The Advocate General (“AG“) of the Court of Justice of the European Union (“ECJ“) has recommended that the Standard Contractual Clauses (“SCCs“) should remain a valid mechanism to legitimise the transfer of personal data to third countries. However:
- the AG notes that both companies and regulators need to ensure that there are “sufficiently sound mechanisms” to suspend or prohibit transfers to third countries where there is a conflict between the SCCs and the laws of that third country;
- Whilst businesses can breathe a sigh of release in the short term, there is no guarantee that the ECJ will follow the AG’s recommendation;
- Even if the ECJ does agree with the AG recommendations, those suggest that exporting controllers may be expected to undertake a level of due diligence before exporting personal data.
As set out in our previous post on the Schrems II hearing, (https://hsfnotes.com/data/2019/07/10/schrems-ii-heard-in-europe-potential-huge-impact-on-global-data-transfers/) the ECJ in November this year, heard oral submissions from a number of parties relating to the validity of the Standard Contractual Clauses and the EU-US Privacy Shield as a result of a referral from the Irish High Court containing a series of questions arising from a complaint made by Max Schrems regarding the protection of his personal data by Facebook when transferring personal data from Ireland to the US.
The AG’s Conclusion
Overall, the AG has recommended that the SCCs should remain a valid mechanism to legitimise the transfer of personal data to third countries.
Whilst this opinion is a welcome Christmas gift to the many businesses who transfer personal data on the basis of the SCCs, there are nonetheless elements of the opinion which suggest that the Commission may yet still review the SCCs and Privacy Shield. The opinion is non-binding, meaning that the ECJ could still reach a different conclusion. However, it is worth noting that, in the majority of cases, the ECJ follows the advice of the AG.
The AG’s Analysis
Although, the AG notes that the SCCs provide a “general mechanism applicable to transfers irrespective of the third country of destination and the level of protection guaranteed there“, he further considers that there should be an obligation on controllers and supervisory authorities to suspend or prohibit an international transfer where there is a conflict between the obligations of the SCCs and the obligations of the law of the third country.
This seems to suggest that there is some level of due diligence expected of controllers who are transferring personal data on the basis of the SCCs. For example, it suggests a conclusions whereby a controller may decide that a transfer to one particular third country is legitimised by the SCCs but a transfer to another third country would not be legitimised by the same mechanism.
It will be interesting to see how the ECJ responds to this point, and whether they give further clarity with regards to the level of knowledge about applicable data protection laws of the third country controllers and supervisory authorities are expected to have. If the relevant controller or supervisory authority considers that there is a conflict, they are expected to cease transferring personal data on the basis of Article 4 of the SCCs.
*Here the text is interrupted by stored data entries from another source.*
-- ==== Sys2Proof/Machine/Dispatch.lean ====
section
/-! DEFINITION. The meaning of every instruction and event: one arm each, one direct call of its meaning. -/
namespace Sys2Proof.Machine
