/-! ### Encoding and the step -/

/-- R177 to R195, R220, R238, R261, R281, R293, R323, R333: the decoder reads back every word that the encoder writes. -/
def Obligations.DecodeEncode : Prop :=
  ∀ (i : Instr) (w : Nat), encode i = some w → WellFormed i = true → decode w = .instr i

/-- R182, R190, R375: the instruction at the PC of a chosen context is run as `exec` gives it, on a line that is entered and a head that predication leaves on, and the issue counted unless the instruction waits or the vector unit has not accepted it; an illegal word traps at its head with the word in TRAPVAL, whether or not the head is null; a null head only moves on. Around that a step does what belongs to every step: a thread that is being preempted has come to its boundary, and caches keep within their capacity. -/
def Obligations.StepRunsDecoded : Prop :=
  (∀ (s : State) (c : CtxId) (l : Line) (i : Instr),
    s.chosen = some c → s.booted = true → s.live c = true →
    (c.isHandler = true → (s.ctxAt c).issued < (s.coreAt c.core).budget) →
    (s.ctxAt c).regErr = none → (s.ctxAt c).line = some l →
    decode (l.word (s.ctxAt c).pc) = .instr i → l.null (s.ctxAt c).pc = false →
    let s₀ := { s with cur := c, chosen := none, waited := false }
    ∃ t, exec i s₀ = .next t ∧
      step s = .next (if t.waited || (t.ctxAt c).parked then t else (t.countIssue c (s₀.issuesAt c)).atBoundary c).tidy) ∧
  (∀ (s : State) (c : CtxId) (l : Line),
    s.chosen = some c → s.booted = true → s.live c = true →
    (c.isHandler = true → (s.ctxAt c).issued < (s.coreAt c.core).budget) →
    (s.ctxAt c).regErr = none → (s.ctxAt c).line = some l →
    let s₀ := { s with cur := c, chosen := none, waited := false }
    let pc := (s.ctxAt c).pc
    (∀ why, decode (l.word pc) = .illegal why →
      step s = .next (if s₀.trapWaits c Cause.illegalOp then s₀.trapLater c Cause.illegalOp
        else s₀.takeTrap c Cause.illegalOp (l.word pc) 0 pc).tidy) ∧
    (∀ i, decode (l.word pc) = .instr i → l.null pc = true →
      step s = .next (((s₀.updCtx c fun x => x.advance.done).countIssue c (s₀.issuesAt c)).atBoundary c).tidy))

/-- The machine never stops: every instruction and every event answers a next state, and so does every step. R27, R200: whatever a thread at USR executes, it goes on at USR in its address space, or has taken a trap to SUP in it, or has ended. -/
def Obligations.AlwaysNext : Prop :=
  (∀ (i : Instr) (s : State), ∃ t, exec i s = .next t) ∧ (∀ s : State, ∃ t, s.Steps t) ∧
  (∀ (s t : State) (c : CtxId), s.booted = true → s.chosen = some c → c.isHandler = false → (s.ctxAt c).occ = .occupied →
    (s.ctxAt c).pl = 0 → (s.ctxAt c).trapBit = false → s.Steps t →
    let x := s.ctxAt c
    let y := t.ctxAt c
    y.occ ≠ .occupied ∨
      (y.ptbase = x.ptbase ∧ y.asid = x.asid ∧ (y.pl = 0 ∧ y.trapBit = false ∨ y.pl = 1 ∧ y.trapBit = true)))

/-- Every step keeps the memory in its canonical form (log 1): equal memories stay equal data, whatever the step does. -/
def Obligations.MemoryStaysCanonical : Prop :=
  ∀ s t : State, s.Inv → s.Steps t → t.Inv

/-! ### Integer instructions -/

/-- R209: the sixteen results of OP 0x10. -/
def Obligations.AluResults : Prop :=
  Binary .add (fun x y => x + y) ∧ Binary .sub (fun x y => x - y) ∧
  Binary .and (fun x y => x &&& y) ∧ Binary .or (fun x y => x ||| y) ∧ Binary .xor (fun x y => x ^^^ y) ∧
  Binary .andn (fun x y => x &&& ~~~y) ∧
  Binary .shl (fun x y => x <<< (y.toNat % 64)) ∧ Binary .shr (fun x y => x >>> (y.toNat % 64)) ∧
  Binary .shra (fun x y => x.sshiftRight (y.toNat % 64)) ∧
  Binary .min (fun x y => if x.toInt ≤ y.toInt then x else y) ∧ Binary .max (fun x y => if x.toInt ≤ y.toInt then y else x) ∧
  Binary .minn (fun x y => if x.toNat ≤ y.toNat then x else y) ∧ Binary .maxn (fun x y => if x.toNat ≤ y.toNat then y else x) ∧
  Binary .slt (fun x y => truth (decide (x.toInt < y.toInt))) ∧ Binary .sltn (fun x y => truth (decide (x.toNat < y.toNat))) ∧
  Binary .seq (fun x y => truth (decide (x = y)))

/-- R210, R103: products, quotients and remainders with their special cases; quotient times divisor plus remainder is the dividend, and the remainder is smaller than the divisor and has the dividend's sign. -/
def Obligations.MulDivResults : Prop :=
  Binary .mul (fun x y => x * y) ∧
  Binary .mulh (fun x y => BitVec.ofInt 64 (x.toInt * y.toInt / 2 ^ 64)) ∧
  Binary .mulhn (fun x y => BitVec.ofNat 64 (x.toNat * y.toNat / 2 ^ 64)) ∧
  Binary .div (fun x y =>
    if y = 0 then BitVec.allOnes 64 else if x = BitVec.intMin 64 ∧ y = BitVec.allOnes 64 then BitVec.intMin 64
    else BitVec.ofInt 64 (x.toInt.tdiv y.toInt)) ∧
  Binary .divn (fun x y => if y = 0 then BitVec.allOnes 64 else BitVec.ofNat 64 (x.toNat / y.toNat)) ∧
  Binary .rem (fun x y =>
    if y = 0 then x else if x = BitVec.intMin 64 ∧ y = BitVec.allOnes 64 then 0 else BitVec.ofInt 64 (x.toInt.tmod y.toInt)) ∧
  Binary .remn (fun x y => if y = 0 then x else BitVec.ofNat 64 (x.toNat % y.toNat)) ∧
  (∀ x y : Word, divS x y * y + remS x y = x ∧ divU x y * y + remU x y = x ∧
    (y ≠ 0 → (remU x y).toNat < y.toNat ∧ (remS x y).toInt.natAbs < y.toInt.natAbs ∧
      ((remS x y).toInt = 0 ∨ ((remS x y).toInt < 0 ↔ x.toInt < 0))))

/-- R211 to R214: the operations of OP 0x12, by their bits; the immediate forms; constants, addresses and the selection. -/
def Obligations.BitAndImmediateResults : Prop :=
  (UnaryRel .clz (fun x v => v.toNat ≤ 64 ∧ (∀ k, k < 64 → 64 - v.toNat ≤ k → x.getLsbD k = false) ∧
     (v.toNat < 64 → x.getLsbD (63 - v.toNat) = true)) ∧
   UnaryRel .ctz (fun x v => v.toNat ≤ 64 ∧ (∀ k, k < v.toNat → x.getLsbD k = false) ∧
     (v.toNat < 64 → x.getLsbD v.toNat = true)) ∧
   UnaryRel .popc (fun x v => v.toNat = ((List.range 64).filter fun k => x.getLsbD k).length) ∧
   UnaryRel .brev (fun x v => ∀ k, k < 64 → v.getLsbD (63 - k) = x.getLsbD k) ∧
   UnaryRel .bswap (fun x v => ∀ k, k < 64 → v.getLsbD (8 * (7 - k / 8) + k % 8) = x.getLsbD k) ∧
   Unary (.sext .w8) (fun x => (x.setWidth 8).signExtend 64) ∧ Unary (.sext .w16) (fun x => (x.setWidth 16).signExtend 64) ∧
   Unary (.sext .w32) (fun x => (x.setWidth 32).signExtend 64)) ∧
  ((∀ e, Unary (fun d a => .addi d a e) fun x => x + e.signExtend 64) ∧
   (∀ e, Unary (fun d a => .andi d a e) fun x => x &&& e.signExtend 64) ∧
   (∀ e, Unary (fun d a => .ori d a e) fun x => x ||| e.signExtend 64) ∧
   (∀ e, Unary (fun d a => .xori d a e) fun x => x ^^^ e.signExtend 64) ∧
   (∀ e, Unary (fun d a => .shli d a e) fun x => x <<< e.toNat) ∧
   (∀ e, Unary (fun d a => .shri d a e) fun x => x >>> e.toNat) ∧
   (∀ e, Unary (fun d a => .shrai d a e) fun x => x.sshiftRight e.toNat) ∧
   (∀ e, Unary (fun d a => .slti d a e) fun x => truth (decide (x.toInt < e.toInt))) ∧
   (∀ e, Unary (fun d a => .sltni d a e) fun x => truth (decide (x.toNat < (e.signExtend 64).toNat)))) ∧
  ((∀ s d e, s.OpsReady [] [dstX d] → exec (.li d e) s = .next (s.writes d (e.signExtend 64))) ∧
   (∀ k e, Unary (fun d a => .lea k d a e) fun x => x + e.signExtend 64 * 2 ^ k.toNat) ∧
   (∀ s d e, s.OpsReady [] [dstX d] → exec (.addpc d e) s = .next (s.writes d (wd (s.me.pc - s.me.pc % 64) + e.signExtend 64))) ∧
   (∀ s d a b c, s.OpsReady [srcX a, srcX b, srcX c] [dstX d] →
     exec (.sel d a b c) s = .next (s.writes d (if val s c ≠ 0 then val s a else val s b))))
In relation to Privacy Shield, whilst the AG noted that the validity of Privacy Shield was not directly in scope of the questions referred from the Irish High Court, he has nevertheless commented. The AG considers that Privacy Shield may not provide equivalent protection to the GDPR as data subjects may not have the right to an effective remedy under the ombudsman relief mechanism. In addition, the AG considers that Privacy Shield and more broadly, US law, does not provide an equivalent right to respect for private life and the protection of personal data.